**PROBLEM REQUIREMENTS:**
From the data below, copy exactly the lines that lie between the one holding "h v).ports = s.ports := rfl" and the one holding "h v).macs = s.macs := rfl", including both, and nothing more.

**DATA TO PROCESS:**
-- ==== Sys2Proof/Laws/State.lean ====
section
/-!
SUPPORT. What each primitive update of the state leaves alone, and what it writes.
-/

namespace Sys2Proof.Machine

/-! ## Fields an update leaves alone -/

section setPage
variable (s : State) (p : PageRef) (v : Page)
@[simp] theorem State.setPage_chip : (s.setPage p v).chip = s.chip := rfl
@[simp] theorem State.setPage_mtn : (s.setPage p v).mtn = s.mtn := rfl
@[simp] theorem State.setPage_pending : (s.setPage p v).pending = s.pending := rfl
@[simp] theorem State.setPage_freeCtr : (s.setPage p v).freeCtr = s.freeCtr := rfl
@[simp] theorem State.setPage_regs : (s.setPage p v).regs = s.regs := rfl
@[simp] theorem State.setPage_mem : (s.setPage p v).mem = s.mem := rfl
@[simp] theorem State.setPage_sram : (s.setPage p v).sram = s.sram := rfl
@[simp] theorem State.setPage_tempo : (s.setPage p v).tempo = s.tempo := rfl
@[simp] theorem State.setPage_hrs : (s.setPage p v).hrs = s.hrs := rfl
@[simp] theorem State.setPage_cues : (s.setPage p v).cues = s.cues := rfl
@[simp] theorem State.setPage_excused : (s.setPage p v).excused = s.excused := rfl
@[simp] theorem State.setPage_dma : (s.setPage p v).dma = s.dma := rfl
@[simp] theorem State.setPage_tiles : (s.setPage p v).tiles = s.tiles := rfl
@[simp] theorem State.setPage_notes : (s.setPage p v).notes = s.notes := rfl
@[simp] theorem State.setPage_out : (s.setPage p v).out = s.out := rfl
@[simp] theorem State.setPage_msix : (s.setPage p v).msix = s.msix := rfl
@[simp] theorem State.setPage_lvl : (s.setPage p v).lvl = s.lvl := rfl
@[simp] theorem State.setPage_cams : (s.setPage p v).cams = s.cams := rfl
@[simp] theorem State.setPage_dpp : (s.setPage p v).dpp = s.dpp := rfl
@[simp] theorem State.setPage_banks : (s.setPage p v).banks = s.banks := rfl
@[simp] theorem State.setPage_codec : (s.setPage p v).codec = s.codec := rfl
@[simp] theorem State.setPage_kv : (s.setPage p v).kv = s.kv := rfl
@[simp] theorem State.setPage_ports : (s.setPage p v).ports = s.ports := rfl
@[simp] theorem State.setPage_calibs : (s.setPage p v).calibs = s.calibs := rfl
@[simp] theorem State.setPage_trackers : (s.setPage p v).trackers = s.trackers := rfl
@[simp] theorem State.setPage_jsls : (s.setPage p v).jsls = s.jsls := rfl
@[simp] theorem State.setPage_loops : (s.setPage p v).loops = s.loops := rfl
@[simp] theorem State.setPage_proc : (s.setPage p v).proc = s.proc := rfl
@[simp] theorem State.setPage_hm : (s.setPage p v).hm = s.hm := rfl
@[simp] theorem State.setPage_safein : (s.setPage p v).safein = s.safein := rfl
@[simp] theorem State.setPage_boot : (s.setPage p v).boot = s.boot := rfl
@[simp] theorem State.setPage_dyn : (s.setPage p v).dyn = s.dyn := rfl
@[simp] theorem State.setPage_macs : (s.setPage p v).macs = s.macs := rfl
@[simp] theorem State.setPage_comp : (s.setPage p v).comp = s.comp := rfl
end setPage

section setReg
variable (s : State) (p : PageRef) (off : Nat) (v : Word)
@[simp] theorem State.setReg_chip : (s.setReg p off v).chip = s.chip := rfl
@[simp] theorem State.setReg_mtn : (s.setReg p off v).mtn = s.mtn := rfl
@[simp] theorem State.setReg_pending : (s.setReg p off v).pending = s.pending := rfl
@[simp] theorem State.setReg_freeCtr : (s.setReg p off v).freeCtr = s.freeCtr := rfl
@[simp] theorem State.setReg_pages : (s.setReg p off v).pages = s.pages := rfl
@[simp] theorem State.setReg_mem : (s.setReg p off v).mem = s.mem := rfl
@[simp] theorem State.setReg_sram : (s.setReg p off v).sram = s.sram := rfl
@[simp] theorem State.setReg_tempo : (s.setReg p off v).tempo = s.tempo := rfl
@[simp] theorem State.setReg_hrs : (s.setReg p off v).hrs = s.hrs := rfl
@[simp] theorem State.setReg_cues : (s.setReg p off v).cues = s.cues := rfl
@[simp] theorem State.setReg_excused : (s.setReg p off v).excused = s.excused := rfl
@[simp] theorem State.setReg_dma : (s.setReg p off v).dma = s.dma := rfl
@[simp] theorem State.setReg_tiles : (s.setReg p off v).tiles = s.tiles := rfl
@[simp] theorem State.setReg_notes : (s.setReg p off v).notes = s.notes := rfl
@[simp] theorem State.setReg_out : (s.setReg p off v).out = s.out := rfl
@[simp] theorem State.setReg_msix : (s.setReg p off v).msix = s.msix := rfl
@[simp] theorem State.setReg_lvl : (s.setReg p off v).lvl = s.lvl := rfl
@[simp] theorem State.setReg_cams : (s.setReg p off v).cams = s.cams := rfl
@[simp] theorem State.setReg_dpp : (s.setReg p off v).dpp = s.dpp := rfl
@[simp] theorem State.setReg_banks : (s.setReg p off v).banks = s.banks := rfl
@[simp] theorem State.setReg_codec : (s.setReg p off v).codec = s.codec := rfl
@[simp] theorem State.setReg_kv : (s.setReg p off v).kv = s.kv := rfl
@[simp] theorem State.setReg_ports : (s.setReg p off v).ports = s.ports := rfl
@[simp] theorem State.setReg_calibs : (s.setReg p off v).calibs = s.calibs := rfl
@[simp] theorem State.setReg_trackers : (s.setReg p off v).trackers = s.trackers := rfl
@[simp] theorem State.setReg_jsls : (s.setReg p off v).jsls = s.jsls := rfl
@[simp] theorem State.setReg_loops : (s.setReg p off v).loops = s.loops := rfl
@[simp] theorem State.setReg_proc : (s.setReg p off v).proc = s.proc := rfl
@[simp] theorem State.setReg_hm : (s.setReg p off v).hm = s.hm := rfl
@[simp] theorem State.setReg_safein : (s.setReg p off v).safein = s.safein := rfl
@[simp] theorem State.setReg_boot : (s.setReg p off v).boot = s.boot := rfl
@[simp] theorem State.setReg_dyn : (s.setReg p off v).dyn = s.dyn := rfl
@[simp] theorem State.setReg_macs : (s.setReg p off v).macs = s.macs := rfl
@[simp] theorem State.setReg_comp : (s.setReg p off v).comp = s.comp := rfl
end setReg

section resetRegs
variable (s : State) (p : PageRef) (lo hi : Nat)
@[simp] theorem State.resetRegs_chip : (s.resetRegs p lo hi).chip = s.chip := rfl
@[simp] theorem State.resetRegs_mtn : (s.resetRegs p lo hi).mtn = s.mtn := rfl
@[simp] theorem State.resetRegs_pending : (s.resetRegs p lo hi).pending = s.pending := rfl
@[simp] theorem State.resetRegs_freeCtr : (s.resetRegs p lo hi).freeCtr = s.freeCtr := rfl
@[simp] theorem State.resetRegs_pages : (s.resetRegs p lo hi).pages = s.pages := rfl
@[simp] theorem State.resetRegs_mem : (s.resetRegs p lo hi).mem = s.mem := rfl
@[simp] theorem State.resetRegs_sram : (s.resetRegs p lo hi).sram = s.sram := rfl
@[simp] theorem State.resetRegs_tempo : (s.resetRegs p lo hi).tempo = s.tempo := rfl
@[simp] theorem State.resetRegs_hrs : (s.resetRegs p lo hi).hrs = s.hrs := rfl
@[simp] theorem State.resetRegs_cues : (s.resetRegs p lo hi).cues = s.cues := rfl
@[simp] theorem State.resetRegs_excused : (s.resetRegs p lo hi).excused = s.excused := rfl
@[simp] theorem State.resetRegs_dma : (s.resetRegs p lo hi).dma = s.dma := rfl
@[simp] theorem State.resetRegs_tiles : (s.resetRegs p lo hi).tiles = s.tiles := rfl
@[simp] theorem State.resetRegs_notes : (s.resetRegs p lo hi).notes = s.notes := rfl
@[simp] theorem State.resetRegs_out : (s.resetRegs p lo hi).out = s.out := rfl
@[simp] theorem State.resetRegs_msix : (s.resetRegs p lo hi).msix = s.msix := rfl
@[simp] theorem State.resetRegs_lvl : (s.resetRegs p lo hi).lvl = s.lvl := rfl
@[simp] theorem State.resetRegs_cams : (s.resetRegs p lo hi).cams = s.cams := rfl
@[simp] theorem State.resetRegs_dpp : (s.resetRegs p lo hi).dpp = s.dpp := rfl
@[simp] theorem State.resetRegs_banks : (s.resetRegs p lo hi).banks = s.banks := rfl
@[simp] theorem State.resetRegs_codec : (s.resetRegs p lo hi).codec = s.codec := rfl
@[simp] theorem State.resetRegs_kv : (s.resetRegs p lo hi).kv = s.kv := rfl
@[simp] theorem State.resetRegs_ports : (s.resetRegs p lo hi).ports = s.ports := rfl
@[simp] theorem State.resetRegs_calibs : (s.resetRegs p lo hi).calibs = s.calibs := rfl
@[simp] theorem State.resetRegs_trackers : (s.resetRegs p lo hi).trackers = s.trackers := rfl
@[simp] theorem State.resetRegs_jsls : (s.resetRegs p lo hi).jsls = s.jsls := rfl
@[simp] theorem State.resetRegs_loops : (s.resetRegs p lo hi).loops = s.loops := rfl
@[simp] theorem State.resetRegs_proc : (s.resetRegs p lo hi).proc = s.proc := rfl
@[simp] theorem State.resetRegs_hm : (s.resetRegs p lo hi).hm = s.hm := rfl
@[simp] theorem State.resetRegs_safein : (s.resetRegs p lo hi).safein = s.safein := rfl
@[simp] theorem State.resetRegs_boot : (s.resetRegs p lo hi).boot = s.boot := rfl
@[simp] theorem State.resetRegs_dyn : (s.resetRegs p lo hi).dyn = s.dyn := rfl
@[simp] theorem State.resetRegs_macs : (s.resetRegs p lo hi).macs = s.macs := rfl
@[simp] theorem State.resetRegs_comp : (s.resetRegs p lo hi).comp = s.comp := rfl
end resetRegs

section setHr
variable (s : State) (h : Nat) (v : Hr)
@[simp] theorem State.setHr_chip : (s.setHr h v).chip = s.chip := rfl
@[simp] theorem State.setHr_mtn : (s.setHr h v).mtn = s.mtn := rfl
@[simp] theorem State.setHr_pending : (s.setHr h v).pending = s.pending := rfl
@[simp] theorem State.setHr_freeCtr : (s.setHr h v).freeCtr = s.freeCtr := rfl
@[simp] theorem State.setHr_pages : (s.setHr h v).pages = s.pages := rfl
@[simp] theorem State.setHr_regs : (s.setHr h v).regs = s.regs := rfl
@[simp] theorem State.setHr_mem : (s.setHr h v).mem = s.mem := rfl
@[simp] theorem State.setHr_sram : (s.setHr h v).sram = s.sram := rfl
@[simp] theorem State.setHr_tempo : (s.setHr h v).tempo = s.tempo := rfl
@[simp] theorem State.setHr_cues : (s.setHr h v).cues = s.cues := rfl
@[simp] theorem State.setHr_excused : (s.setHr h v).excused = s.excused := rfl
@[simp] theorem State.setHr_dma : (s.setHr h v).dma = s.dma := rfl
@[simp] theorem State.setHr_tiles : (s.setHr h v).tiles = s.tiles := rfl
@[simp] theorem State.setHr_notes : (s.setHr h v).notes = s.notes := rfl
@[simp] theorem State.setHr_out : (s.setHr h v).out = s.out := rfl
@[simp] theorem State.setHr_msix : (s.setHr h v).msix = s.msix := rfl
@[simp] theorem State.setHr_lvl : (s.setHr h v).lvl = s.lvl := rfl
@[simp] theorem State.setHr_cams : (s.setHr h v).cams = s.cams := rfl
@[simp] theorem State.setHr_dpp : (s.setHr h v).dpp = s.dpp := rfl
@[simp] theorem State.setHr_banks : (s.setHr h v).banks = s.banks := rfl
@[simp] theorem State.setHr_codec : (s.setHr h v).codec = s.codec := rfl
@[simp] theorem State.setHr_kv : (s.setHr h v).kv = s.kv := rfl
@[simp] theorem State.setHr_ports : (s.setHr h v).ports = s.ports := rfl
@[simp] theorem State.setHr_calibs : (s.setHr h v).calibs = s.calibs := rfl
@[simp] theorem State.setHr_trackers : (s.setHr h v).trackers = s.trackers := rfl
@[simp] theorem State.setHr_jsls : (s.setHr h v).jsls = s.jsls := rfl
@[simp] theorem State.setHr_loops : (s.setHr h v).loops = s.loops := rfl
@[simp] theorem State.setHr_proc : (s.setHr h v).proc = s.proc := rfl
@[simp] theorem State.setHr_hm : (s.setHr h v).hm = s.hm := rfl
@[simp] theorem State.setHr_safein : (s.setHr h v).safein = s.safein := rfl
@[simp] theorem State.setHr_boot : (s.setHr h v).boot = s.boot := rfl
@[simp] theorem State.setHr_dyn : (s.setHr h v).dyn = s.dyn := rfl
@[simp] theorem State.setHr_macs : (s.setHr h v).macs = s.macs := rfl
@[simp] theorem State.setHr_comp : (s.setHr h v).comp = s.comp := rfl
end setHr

---

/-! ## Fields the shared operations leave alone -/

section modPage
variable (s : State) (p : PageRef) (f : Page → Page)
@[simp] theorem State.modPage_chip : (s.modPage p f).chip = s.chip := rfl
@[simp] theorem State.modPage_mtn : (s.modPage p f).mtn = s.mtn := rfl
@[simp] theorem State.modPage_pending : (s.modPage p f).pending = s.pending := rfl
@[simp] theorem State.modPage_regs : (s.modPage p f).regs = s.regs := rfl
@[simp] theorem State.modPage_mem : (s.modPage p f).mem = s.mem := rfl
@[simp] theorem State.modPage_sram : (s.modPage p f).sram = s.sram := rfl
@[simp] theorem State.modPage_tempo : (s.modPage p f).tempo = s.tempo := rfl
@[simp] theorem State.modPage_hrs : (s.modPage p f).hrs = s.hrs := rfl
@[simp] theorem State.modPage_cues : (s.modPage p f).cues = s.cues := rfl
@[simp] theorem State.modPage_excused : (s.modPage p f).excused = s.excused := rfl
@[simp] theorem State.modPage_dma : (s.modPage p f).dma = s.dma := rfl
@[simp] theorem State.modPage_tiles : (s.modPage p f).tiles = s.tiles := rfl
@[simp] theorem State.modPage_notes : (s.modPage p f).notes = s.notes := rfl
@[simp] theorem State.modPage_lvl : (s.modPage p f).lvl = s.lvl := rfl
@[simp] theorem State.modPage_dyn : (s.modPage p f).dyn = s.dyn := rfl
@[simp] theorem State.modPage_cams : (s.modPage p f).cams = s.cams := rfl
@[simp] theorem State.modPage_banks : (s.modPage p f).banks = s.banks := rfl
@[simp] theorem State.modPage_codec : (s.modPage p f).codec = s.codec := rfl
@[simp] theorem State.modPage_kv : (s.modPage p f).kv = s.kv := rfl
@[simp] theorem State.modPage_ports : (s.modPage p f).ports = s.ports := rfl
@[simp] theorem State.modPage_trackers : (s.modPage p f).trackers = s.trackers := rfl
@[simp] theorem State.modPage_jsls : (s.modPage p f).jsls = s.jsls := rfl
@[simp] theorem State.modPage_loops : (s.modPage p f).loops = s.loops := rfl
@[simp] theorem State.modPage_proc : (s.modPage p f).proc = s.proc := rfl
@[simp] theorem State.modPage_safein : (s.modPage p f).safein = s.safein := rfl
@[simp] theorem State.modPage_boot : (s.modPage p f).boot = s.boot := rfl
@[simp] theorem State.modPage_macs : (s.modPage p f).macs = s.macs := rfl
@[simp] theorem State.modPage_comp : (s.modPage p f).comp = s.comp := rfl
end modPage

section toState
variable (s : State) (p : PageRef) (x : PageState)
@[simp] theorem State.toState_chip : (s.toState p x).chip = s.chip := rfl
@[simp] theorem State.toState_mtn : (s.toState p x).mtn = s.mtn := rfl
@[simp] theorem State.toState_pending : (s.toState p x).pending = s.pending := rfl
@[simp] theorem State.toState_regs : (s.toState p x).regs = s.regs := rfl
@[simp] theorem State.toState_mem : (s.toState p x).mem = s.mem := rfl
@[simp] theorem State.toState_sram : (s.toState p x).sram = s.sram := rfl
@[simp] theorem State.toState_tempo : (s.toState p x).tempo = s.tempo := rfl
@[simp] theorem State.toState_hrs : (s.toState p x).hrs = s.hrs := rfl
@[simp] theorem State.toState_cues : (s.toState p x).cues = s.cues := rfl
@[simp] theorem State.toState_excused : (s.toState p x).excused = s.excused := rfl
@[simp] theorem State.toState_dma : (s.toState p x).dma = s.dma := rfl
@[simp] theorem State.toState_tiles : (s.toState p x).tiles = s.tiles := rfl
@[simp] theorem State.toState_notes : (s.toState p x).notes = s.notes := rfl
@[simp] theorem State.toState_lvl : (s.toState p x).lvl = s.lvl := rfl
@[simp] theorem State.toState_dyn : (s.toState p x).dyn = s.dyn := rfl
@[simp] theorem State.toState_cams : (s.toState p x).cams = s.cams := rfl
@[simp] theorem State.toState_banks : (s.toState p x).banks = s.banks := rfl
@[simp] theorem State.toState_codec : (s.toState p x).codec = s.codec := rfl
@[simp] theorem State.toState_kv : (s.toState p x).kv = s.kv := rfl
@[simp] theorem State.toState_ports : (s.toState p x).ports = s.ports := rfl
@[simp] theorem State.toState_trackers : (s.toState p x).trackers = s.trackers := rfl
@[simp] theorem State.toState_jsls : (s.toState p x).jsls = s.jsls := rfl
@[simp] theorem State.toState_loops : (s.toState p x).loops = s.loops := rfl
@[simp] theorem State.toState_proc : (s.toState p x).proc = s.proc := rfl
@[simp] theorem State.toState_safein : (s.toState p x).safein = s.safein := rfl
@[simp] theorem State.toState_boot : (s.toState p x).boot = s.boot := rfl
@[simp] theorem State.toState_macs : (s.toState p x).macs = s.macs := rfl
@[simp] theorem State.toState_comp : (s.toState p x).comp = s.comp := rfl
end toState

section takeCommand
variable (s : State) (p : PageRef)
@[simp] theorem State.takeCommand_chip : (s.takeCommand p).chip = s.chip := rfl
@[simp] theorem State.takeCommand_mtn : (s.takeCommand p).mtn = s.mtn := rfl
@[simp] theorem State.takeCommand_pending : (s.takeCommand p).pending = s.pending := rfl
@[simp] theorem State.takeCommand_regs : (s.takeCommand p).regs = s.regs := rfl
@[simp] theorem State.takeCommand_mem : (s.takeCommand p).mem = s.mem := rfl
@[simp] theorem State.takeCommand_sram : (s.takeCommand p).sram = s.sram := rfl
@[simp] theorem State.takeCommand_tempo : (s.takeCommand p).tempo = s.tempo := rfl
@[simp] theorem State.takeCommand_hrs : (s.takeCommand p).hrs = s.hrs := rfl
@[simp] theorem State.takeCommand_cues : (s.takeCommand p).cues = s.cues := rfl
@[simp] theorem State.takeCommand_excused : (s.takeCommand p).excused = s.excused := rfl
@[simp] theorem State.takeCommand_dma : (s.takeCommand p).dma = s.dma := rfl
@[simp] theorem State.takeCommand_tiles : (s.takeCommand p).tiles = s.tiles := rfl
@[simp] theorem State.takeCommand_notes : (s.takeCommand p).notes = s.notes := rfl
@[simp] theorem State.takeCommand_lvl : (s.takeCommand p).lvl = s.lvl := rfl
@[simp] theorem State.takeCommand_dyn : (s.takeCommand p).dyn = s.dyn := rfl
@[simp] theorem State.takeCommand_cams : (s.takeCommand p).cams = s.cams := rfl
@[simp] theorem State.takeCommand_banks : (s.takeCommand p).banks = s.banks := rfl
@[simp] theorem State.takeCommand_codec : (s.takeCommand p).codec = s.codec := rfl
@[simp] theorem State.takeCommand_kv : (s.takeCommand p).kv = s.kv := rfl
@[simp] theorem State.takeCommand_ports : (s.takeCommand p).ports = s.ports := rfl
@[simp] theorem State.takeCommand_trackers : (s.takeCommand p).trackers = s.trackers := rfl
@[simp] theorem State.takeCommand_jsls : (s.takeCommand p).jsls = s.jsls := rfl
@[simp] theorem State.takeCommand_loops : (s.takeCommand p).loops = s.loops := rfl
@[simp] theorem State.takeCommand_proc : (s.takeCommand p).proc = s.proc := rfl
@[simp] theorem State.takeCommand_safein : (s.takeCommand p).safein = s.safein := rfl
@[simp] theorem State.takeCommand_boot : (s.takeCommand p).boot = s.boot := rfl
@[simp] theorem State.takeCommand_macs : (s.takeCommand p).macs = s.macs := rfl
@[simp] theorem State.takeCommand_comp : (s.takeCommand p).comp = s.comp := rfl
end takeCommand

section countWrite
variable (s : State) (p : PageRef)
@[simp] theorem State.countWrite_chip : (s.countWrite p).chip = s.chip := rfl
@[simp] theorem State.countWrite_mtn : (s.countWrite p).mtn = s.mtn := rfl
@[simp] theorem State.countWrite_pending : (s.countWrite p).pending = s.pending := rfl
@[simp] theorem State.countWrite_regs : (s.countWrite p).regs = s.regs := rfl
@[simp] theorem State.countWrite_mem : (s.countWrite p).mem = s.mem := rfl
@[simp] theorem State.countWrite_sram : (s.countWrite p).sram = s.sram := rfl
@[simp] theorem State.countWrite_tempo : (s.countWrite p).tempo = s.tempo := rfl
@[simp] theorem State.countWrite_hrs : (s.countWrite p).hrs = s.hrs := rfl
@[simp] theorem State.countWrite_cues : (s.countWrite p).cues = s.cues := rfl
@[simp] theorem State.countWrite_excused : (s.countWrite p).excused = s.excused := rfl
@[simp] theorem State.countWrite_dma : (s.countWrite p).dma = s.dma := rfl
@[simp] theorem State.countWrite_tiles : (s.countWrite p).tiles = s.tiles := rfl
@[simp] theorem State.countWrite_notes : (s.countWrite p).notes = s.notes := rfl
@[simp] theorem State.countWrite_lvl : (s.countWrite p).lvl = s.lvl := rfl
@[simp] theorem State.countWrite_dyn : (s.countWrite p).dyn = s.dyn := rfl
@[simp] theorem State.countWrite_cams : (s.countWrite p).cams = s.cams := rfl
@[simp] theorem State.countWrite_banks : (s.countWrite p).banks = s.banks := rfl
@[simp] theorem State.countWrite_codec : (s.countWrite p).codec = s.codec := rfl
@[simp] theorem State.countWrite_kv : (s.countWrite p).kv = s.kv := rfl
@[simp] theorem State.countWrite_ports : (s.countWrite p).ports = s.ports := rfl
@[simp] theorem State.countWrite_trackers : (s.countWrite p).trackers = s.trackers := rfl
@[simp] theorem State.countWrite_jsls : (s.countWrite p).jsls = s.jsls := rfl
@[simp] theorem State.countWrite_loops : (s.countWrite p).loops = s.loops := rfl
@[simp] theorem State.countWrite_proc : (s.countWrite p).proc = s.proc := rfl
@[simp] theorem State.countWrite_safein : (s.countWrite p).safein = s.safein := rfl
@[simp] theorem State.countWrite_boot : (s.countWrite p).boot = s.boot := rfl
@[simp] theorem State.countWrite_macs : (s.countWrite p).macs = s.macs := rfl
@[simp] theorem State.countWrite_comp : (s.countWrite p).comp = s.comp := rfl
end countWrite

**REPLY:**
@[simp] theorem State.setHr_ports : (s.setHr h v).ports = s.ports := rfl
@[simp] theorem State.setHr_calibs : (s.setHr h v).calibs = s.calibs := rfl
@[simp] theorem State.setHr_trackers : (s.setHr h v).trackers = s.trackers := rfl
@[simp] theorem State.setHr_jsls : (s.setHr h v).jsls = s.jsls := rfl
@[simp] theorem State.setHr_loops : (s.setHr h v).loops = s.loops := rfl
@[simp] theorem State.setHr_proc : (s.setHr h v).proc = s.proc := rfl
@[simp] theorem State.setHr_hm : (s.setHr h v).hm = s.hm := rfl
@[simp] theorem State.setHr_safein : (s.setHr h v).safein = s.safein := rfl
@[simp] theorem State.setHr_boot : (s.setHr h v).boot = s.boot := rfl
@[simp] theorem State.setHr_dyn : (s.setHr h v).dyn = s.dyn := rfl
@[simp] theorem State.setHr_macs : (s.setHr h v).macs = s.macs := rfl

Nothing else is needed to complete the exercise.